ARLINGTON, Va. -- Returning home from deployment, sometimes battered physically and mentally, servicemembers often need a safe place to ease back into everyday life. The USO Warrior and Family Center at Fort Belvoir, Va., which officially opened Tuesday, is exactly that.
“This building will do so much good for our servicemembers and our families at a time when they really need it,” Lt. General William Troy, director of the Army staff, told Stars and Stripes on Tuesday. “This kind of facility makes people feel like they are welcome, they are supported.”
The spacious two-story building -- staffed by volunteers and also open to retirees -- provides everything except a hospital to help a soldier adjust to being home, away from the constant sounds of war. It’s the largest USO center in the United States, a 20,000-square-foot building that cost $12.2 million -- funded by private donations and large corporations including Lowe’s, JC Penney and the Coca-Cola Foundation. A large portion of the donation came from the Kuwait ambassador to the United States, Salem Al-Sabah and his wife, Rima.
“If it weren’t for the U.S. Armed Forces, I wouldn’t be here today as a representative of a free and sovereign nation,” he said.
Walking into the center is a welcoming experience, with its open layout, tall wooden ceilings and a fireside lounge. A golden chandelier hangs from the ceiling and art by soldiers decorates most of the walls.
On the second floor, there are seven main rooms. In one, guitars and a keyboard are neatly displayed for servicemembers who want to rock out and cut a jam or two in the soundproof room. In the theater room, there are comfy seats for 12, with options that include free movies, TV shows and televised sporting events. There’s also space for servicemembers recovering from wounds to video-conference with their families back home. The Game Room is decked out with eight 32-inch flat-screen televisions with built-in speakers and controls. XBox is the gaming system of choice.
“Healing is about more than what happens in an operating room. And it involved more than just a servicemember him or herself. It involves the whole family,” USO president and CEO Sloan Gibson said Tuesday at the ribbon-cutting. “As you start to understand that, you realize the need for a place like this.”

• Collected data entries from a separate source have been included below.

-- ==== Sys2Proof/Machine/Step.lean ====
section
/-! DEFINITION. The step of the machine, and the placing of a word where the next step takes it. -/

namespace Sys2Proof.Machine

/-- One step of the block (20_memory.md R63): the host's next move. -/
def step (s : State) : Host.Outcome State Fault Refusal := stepBlock s

/-- s with the word placed as the host's next move (log 10). -/
def State.withFetchWord (s : State) (nbits w : Nat) : State := placeWord s nbits w

end Sys2Proof.Machine
end

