-- ==== Sys2Proof/Laws/Load.lean ====
section
/-! SUPPORT. The image decoder: which lengths load, and what each bank of the built record holds. -/

namespace Sys2Proof.Machine

variable (img : Image)

/-- The number of trailing banks: 6 where ctl & 7 is 2 or 5, else 5 (40_load.md R117, 90_conflicts.md C1). -/
theorem restBanks_length (ctl : Byte) :
    (restBanks ctl).length = if ctl.toNat % 8 = 2 ∨ ctl.toNat % 8 = 5 then 6 else 5 := by
  have h : ∀ k : BitVec 3, ([0, 1, 3, 4, 6, 7].filter (fun b => b ≠ k.toNat)).length =
      if k.toNat = 2 ∨ k.toNat = 5 then 6 else 5 := by decide
  have hk : (pagingBank ctl).toNat = ctl.toNat % 8 := by simp [pagingBank]
  rw [restBanks, h, hk]

/-- Filling the remaining banks: a bank in the list takes the block of its place there, any other is as before. -/
theorem read_fillRest (bs : List Nat) (hbs : bs.Nodup) (start : Nat) (m : Memory) (b : Nat) {o : Nat} (ho : o < 16384) :
    Memory.read (fillRest img bs start m) (b * 16384 + o) =
      if b ∈ bs then Image.byteAt img (start + 16384 * bs.idxOf b + o) else Memory.read m (b * 16384 + o) := by
  induction bs generalizing start m with
  | nil => simp [fillRest]
  | cons c bs ih =>
    rw [List.nodup_cons] at hbs
    rw [fillRest, ih hbs.2, Memory.read_fillBank _ _ _ _ _ ho]
    by_cases hc : b = c
    · subst hc
      simp [hbs.1]
    · have hidx : (c :: bs).idxOf b = bs.idxOf b + 1 := List.idxOf_cons_ne _ (Ne.symm hc)
      simp only [List.mem_cons, hc, false_or, if_false, hidx, Config.bankSize]
      rw [show start + 16384 + 16384 * bs.idxOf b + o = start + 16384 * (bs.idxOf b + 1) + o by omega]

theorem fillRest_wf (bs : List Nat) (start : Nat) {m : Memory} (hm : Memory.wf m) :
    Memory.wf (fillRest img bs start m) := by
  induction bs generalizing start m with
  | nil => exact hm
  | cons b bs ih => exact ih _ (Memory.fillBank_wf hm _ _ _)

/-- The cells after filling the remaining banks lie below the end of the last bank filled. -/
theorem mem_fillRest {bs : List Nat} {start n : Nat} {m : Memory} (hbs : ∀ b ∈ bs, b < n)
    (hm : ∀ c ∈ m, c.1 < n * 16384) : ∀ c ∈ fillRest img bs start m, c.1 < n * 16384 := by
  induction bs generalizing start m with
  | nil => exact hm
  | cons b bs ih =>
    rw [List.forall_mem_cons] at hbs
    refine ih hbs.2 fun c hc => ?_
    rcases Memory.mem_fillBank hc with hc | hc
    · exact hm c hc
    · have : (b + 1) * 16384 ≤ n * 16384 := Nat.mul_le_mul_right _ hbs.1
      omega

/-- A bank filled inside N banks keeps the cells inside. -/
theorem mem_fillBank_lt {m : Memory} {b n start : Nat} (hb : b < n) (hm : ∀ c ∈ m, c.1 < n * 16384) :
    ∀ c ∈ m.fillBank b img start, c.1 < n * 16384 := by
  intro c hc
  rcases Memory.mem_fillBank hc with hc | hc
  · exact hm c hc
  · have : (b + 1) * 16384 ≤ n * 16384 := Nat.mul_le_mul_right _ hb
    omega

theorem smallerBanks_wf : Memory.wf (smallerRecord img).bank :=
  Memory.fillBank_wf (Memory.fillBank_wf (Memory.fillBank_wf canonical_nil _ _ _) _ _ _) _ _ _

theorem smallerBanks_inside : ∀ c ∈ (smallerRecord img).bank, c.1 < 3 * 16384 :=
  mem_fillBank_lt img (by omega) (mem_fillBank_lt img (by omega) (mem_fillBank_lt img (by omega) (by simp)))

theorem largerBanks_wf : Memory.wf (largerBanks img) :=
  fillRest_wf img _ _
    (Memory.fillBank_wf (Memory.fillBank_wf (Memory.fillBank_wf canonical_nil _ _ _) _ _ _) _ _ _)

theorem largerBanks_inside : ∀ c ∈ largerBanks img, c.1 < 8 * 16384 := by
  refine mem_fillRest img ?_ (mem_fillBank_lt img (pagingBank (imageCtl img)).isLt
    (mem_fillBank_lt img (by omega) (mem_fillBank_lt img (by omega) (by simp))))
  intro b hb
  have := List.mem_of_mem_filter hb
  simp only [List.mem_cons, List.not_mem_nil, or_false] at this
  omega

/-- What the image decoder answers, by the length of the image (30_encoding.md R96). -/
theorem loadImage_cases :
    (img.length = 49179 ∧ loadImage img = .ok (smallerRecord img)) ∨
    (49183 + 16384 * (restBanks (imageCtl img)).length ≤ img.length ∧ loadImage img = .ok (largerRecord img)) ∨
    (img.length ≠ 49179 ∧ img.length < 49183 + 16384 * (restBanks (imageCtl img)).length ∧
      loadImage img = .error .truncatedInput) := by
  have hlen : largerLength img = 49183 + 16384 * (restBanks (imageCtl img)).length := rfl
  simp only [loadImage, Config.smallerLength, Config.trailingStart, Config.headerSize, Config.ramImageSize,
    Config.extSize, hlen]
  split
  · exact .inr (.inr ⟨by omega, by omega, rfl⟩)
  · split
    · exact .inl ⟨by omega, rfl⟩
    · split
      · exact .inr (.inr ⟨by omega, by omega, rfl⟩)
      · split
        · exact .inr (.inr ⟨by omega, by omega, rfl⟩)
        · exact .inr (.inl ⟨by omega, rfl⟩)

end Sys2Proof.Machine
end

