/-- A run of j + m steps passes, after j steps, through a state from which the other m lead on. -/
theorem run_add_next (h : Host.Core.run Sys2Proof.core (j + m) s = .next t) :
    ∃ u, Host.Core.run Sys2Proof.core j s = .next u ∧ Host.Core.run Sys2Proof.core m u = .next t := by
  induction j generalizing s with
  | zero => exact ⟨s, rfl, by rwa [Nat.zero_add] at h⟩
  | succ j ih =>
    rw [Nat.succ_add] at h
    obtain ⟨v, hv, hrun⟩ := run_succ_next h
    obtain ⟨u, hu, hrest⟩ := ih hrun
    exact ⟨u, (run_of_step j hv).trans hu, hrest⟩

theorem RunEndsWell.rest (h : RunEndsWell (j + m) s t) :
    ∃ u, Host.Core.run Sys2Proof.core j s = .next u ∧ RunEndsWell m u t := by
  obtain ⟨hrun, hend⟩ := h
  obtain ⟨u, hu, hrest⟩ := run_add_next hrun
  exact ⟨u, hu, hrest, hend⟩

theorem RunEndsWell.of_step (h : RunEndsWell (m + 1) u t) (hv : step u = .next v) : RunEndsWell m v t :=
  ⟨(run_of_step m hv).symm.trans h.1, h.2⟩

/-- A mark would still stand at the end, and a Faulted block would have been stuck before it. -/
theorem RunEndsWell.clean (h : RunEndsWell m u t) : u.Clean := by
  obtain ⟨hrun, hend⟩ := h
  obtain ⟨htr, htb⟩ := hend.clean
  constructor
  · cases hr : u.refusal with
    | none => rfl
    | some r => cases htr.symm.trans (refusalMarkIsKept m u t r hr hrun)
  · intro S c hb
    cases m with
    | zero =>
      cases hrun
      exact htb S c hb
    | succ m =>
      obtain ⟨v, hv, -⟩ := run_succ_next hrun
      cases (step_of_faulted hb).symm.trans hv

/-- The block is Loaded and has answered OK with code 0. -/
def State.AnsweredOk (s : State) : Prop := (∃ S, s.block = .loaded S) ∧ ∃ d, s.response = some ⟨.ok, 0, d⟩

/-- In Loaded, a command that is not refused and does not fault completes. -/
theorem exec_answersOk {S : Record} {i : Instr} (hb : s.block = .loaded S) (h : exec i s = .next t) (ht : t.Clean) :
    t.AnsweredOk := by
  obtain ⟨hr, hnf⟩ := ht
  rcases exec_next_cases h with ⟨hb', -⟩ | ⟨hb', -⟩ | ⟨hb', -⟩ | ⟨R, -, -, rfl⟩ | ⟨R, c, -, -, rfl⟩ |
    ⟨R, R', d, -, -, -, rfl⟩
  · cases hb.symm.trans hb'
  · cases hb.symm.trans hb'
  · cases hb.symm.trans hb'
  · cases hr
  · exact absurd rfl (hnf R c)
  · exact ⟨⟨R', rfl⟩, d, rfl⟩

theorem step_answersOk {S : Record} {w : CommandWord} {img : Image} {rest : List HostMove} (hb : s.block = .loaded S)
    (hp : s.pending = .command w img :: rest) (h : step s = .next t) (ht : t.Clean) : t.AnsweredOk := by
  obtain ⟨-, ⟨hp', -⟩ | ⟨w', img', rest', e, -, -, rfl⟩ | ⟨w', img', rest', i, -, -, hexec⟩ |
    ⟨edits, rest', S', hp', -⟩⟩ := step_next_cases h
  · cases hp.symm.trans hp'
  · cases ht.1
  · exact exec_answersOk (s := s.accept rest' img') hb hexec ht
  · cases hp.symm.trans hp'
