-- ==== Sys2Proof/Decode.lean ====
section
/-! DEFINITION. Which command a received frame is (sections 8.4, 8.9 and 8.10), and the frame a request or report is sent as. The table gives no bits, so a table word spells no command. -/

namespace Sys2Proof

/-- The rows of the table give no bits: a word spells none of them (log 2). -/
def decodeTableWord (_nbits _w : Nat) : Option Instr := none

/-- The reports of the six axles and the rest of a CAPABILITY REPORT payload. -/
def capabilityOf (p : List Byte) : Instr :=
  let at16 := fun i => (p.getD i 0 ++ p.getD (i + 1) 0 : Word16)
  let axle := fun i => (⟨at16 i, at16 (i + 2)⟩ : AxleReport)
  .capabilityReport ⟨axle 0, axle 4, axle 8, axle 12, axle 16, axle 20⟩ (p.getD 24 0) (at16 25)

/-- The report or request of a kind with the payload of its length (section 8.9), whichever port it comes on. -/
def frameOf (loops : LoopCurrents) (port : PortId) (kind : Byte) (payload : List Byte) : Option Instr :=
  if kind = Machine.kindCapabilityReport then
    if payload.length = 27 then some (capabilityOf payload) else none
  else
    match payload with
    | [] =>
      if kind = Machine.kindAlive then some .alive
      else if kind = Machine.kindReleaseEmergency then some (.releaseEmergency port)
      else if kind = Machine.kindLedgerQuery then some (.ledgerQuery port)
      else if kind = Machine.kindWithdrawElectric then some .withdrawElectric
      else if kind = Machine.kindResumeElectric then some .resumeElectric
      else if kind = Machine.kindReleasePenalty then some .releasePenalty
      else if kind = Machine.kindEmergency then some .emergency
      else if kind = Machine.kindIdentify then some .identify
      else if kind = Machine.kindConfirmConfig then some .confirmConfig
      else if kind = Machine.kindListIncidents then some .listIncidents
      else if kind = Machine.kindRestart then some .restart
      else none
    | [a] =>
      if kind = Machine.kindReadConfig then some (.readConfig a)
      else if kind = Machine.kindReadChannel then some (.readChannel a loops)
      else if kind = Machine.kindLockIncident then some (.lockIncident a)
      else if kind = Machine.kindUnlockIncident then some (.unlockIncident a)
      else if kind = Machine.kindEraseIncident then some (.eraseIncident a)
      else none
    | [a, b] =>
      if kind = Machine.kindIntervene then some (.intervene (a ++ b))
      else if kind = Machine.kindPenalty then some (.penalty (a ++ b))
      else if kind = Machine.kindFreeze then some (.freeze (a ++ b))
      else if kind = Machine.kindAssignChannel then some (.assignChannel a b)
      else if kind = Machine.kindDriveChannel then some (.driveChannel a b)
      else none
    | [a, b, c, d, e] =>
      if kind = Machine.kindWriteConfig then some (.writeConfig a (b ++ c ++ d ++ e)) else none
    | [a, b, c, d, e, f] =>
      if kind = Machine.kindReadIncident then some (.readIncident a (b ++ c ++ d ++ e) f)
      else if kind = Machine.kindSetMatch then some (.setMatch a b c d (e ++ f))
      else none
    | [a, b, c, d, e, f, g] =>
      if kind = Machine.kindCabDemand then some (.cabDemand (a ++ b) (c ++ d) (e ++ f) g) else none
    | _ => none

/-- The command that a received frame is, and none where the port does not accept it or its length is wrong (R161). `loops` are the loop currents at the reception, which a READ CHANNEL needs. -/
def decodeFrame (loops : LoopCurrents) (port : PortId) (kind : Byte) (payload : List Byte) : Option Instr :=
  if Machine.accepts port kind then frameOf loops port kind payload else none

/-- The port, kind and payload that a report or request is sent as (sections 8.9 and 8.10); none for a command that is no frame. -/
def encodeFrame : Instr → Option (PortId × Byte × List Byte)
  | .cabDemand d i a flags =>
    some (.cab, Machine.kindCabDemand, Machine.bytes16 d ++ Machine.bytes16 i ++ Machine.bytes16 a ++ [flags])
  | .releaseEmergency p => some (p, Machine.kindReleaseEmergency, [])
  | .ledgerQuery p => some (p, Machine.kindLedgerQuery, [])
  | .capabilityReport axles cutOut hold =>
    some (.traction, Machine.kindCapabilityReport,
      axles.toList.flatMap (fun r => Machine.bytes16 r.available ++ Machine.bytes16 r.achieved)
        ++ [cutOut] ++ Machine.bytes16 hold)
  | .alive => some (.supervision, Machine.kindAlive, [])
  | .withdrawElectric => some (.traction, Machine.kindWithdrawElectric, [])
  | .resumeElectric => some (.traction, Machine.kindResumeElectric, [])
  | .intervene e => some (.supervision, Machine.kindIntervene, Machine.bytes16 e)
  | .penalty e => some (.supervision, Machine.kindPenalty, Machine.bytes16 e)
  | .releasePenalty => some (.supervision, Machine.kindReleasePenalty, [])
  | .emergency => some (.supervision, Machine.kindEmergency, [])
  | .freeze t => some (.supervision, Machine.kindFreeze, Machine.bytes16 t)
  | .identify => some (.service, Machine.kindIdentify, [])
  | .readConfig c => some (.service, Machine.kindReadConfig, [c])
  | .writeConfig c v => some (.service, Machine.kindWriteConfig, c :: Machine.bytes32 v)
  | .confirmConfig => some (.service, Machine.kindConfirmConfig, [])
  | .readChannel c _ => some (.service, Machine.kindReadChannel, [c])
  | .assignChannel c f => some (.service, Machine.kindAssignChannel, [c, f])
  | .driveChannel c st => some (.service, Machine.kindDriveChannel, [c, st])
  | .listIncidents => some (.service, Machine.kindListIncidents, [])
  | .readIncident sl e p => some (.service, Machine.kindReadIncident, sl :: Machine.bytes32 e ++ [p])
  | .lockIncident sl => some (.service, Machine.kindLockIncident, [sl])
  | .unlockIncident sl => some (.service, Machine.kindUnlockIncident, [sl])
  | .eraseIncident sl => some (.service, Machine.kindEraseIncident, [sl])
  | .setMatch sl en co ax th => some (.service, Machine.kindSetMatch, [sl, en, co, ax] ++ Machine.bytes16 th)
  | .restart => some (.service, Machine.kindRestart, [])
  | .unknownKind .. | .frameDiscarded .. | .intercharacterGapTimeout .. | .transmissionEnds .. | .freshnessExpiry ..
  | .emergencyHoldExpiry | .emergencyLineAsserted | .emergencyLineReleased | .brakePipeConditionBegun
  | .brakePipeConditionCleared | .transducerHealthChange .. | .standstillChange .. | .clipRequest .. | .emergencyNotice
  | .blendPeriod | .truckSample .. | .pipeSample .. | .axleWindow .. | .slideWindow .. | .s8LeavesIdle | .recorderSample
  | .triggerArrival .. | .sealComplete | .configurationStoreComplete | .assignmentStoreComplete | .lockWriteComplete
  | .unlockWriteComplete | .eraseHeaderWritten | .eraseComplete | .driverHealthChange .. | .restartLineAsserted
  | .warmRestart | .powerOnReset | .powerLoss .. | .restartLineReleased | .sealedStateWritten => none

end Sys2Proof
end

The facility also includes a learning lounge, business center, classroom, study, community room, dining room and kitchen, family room and sports lounge. Outside, there is a grill and gardens for meditation and healing.
“Those coming back I’m not sure necessarily realize it, but your family is a big part of your healing, to have your family close by and being part of your healing process,” said Col. Gregory Gadson, the commander at Fort Belvoir.
Gadson, who was injured in 2007, commuted to Walter Reed Army Medical Center in Washington, D.C, while living at Fort Belvoir. He is a double amputee who lost his legs above the knee after a roadside bomb exploded in Iraq.
“I understand how clearly having this space and an area where we can all be around each other is important,” he said. “This is a place you want to build to call home, and that’s the idea.”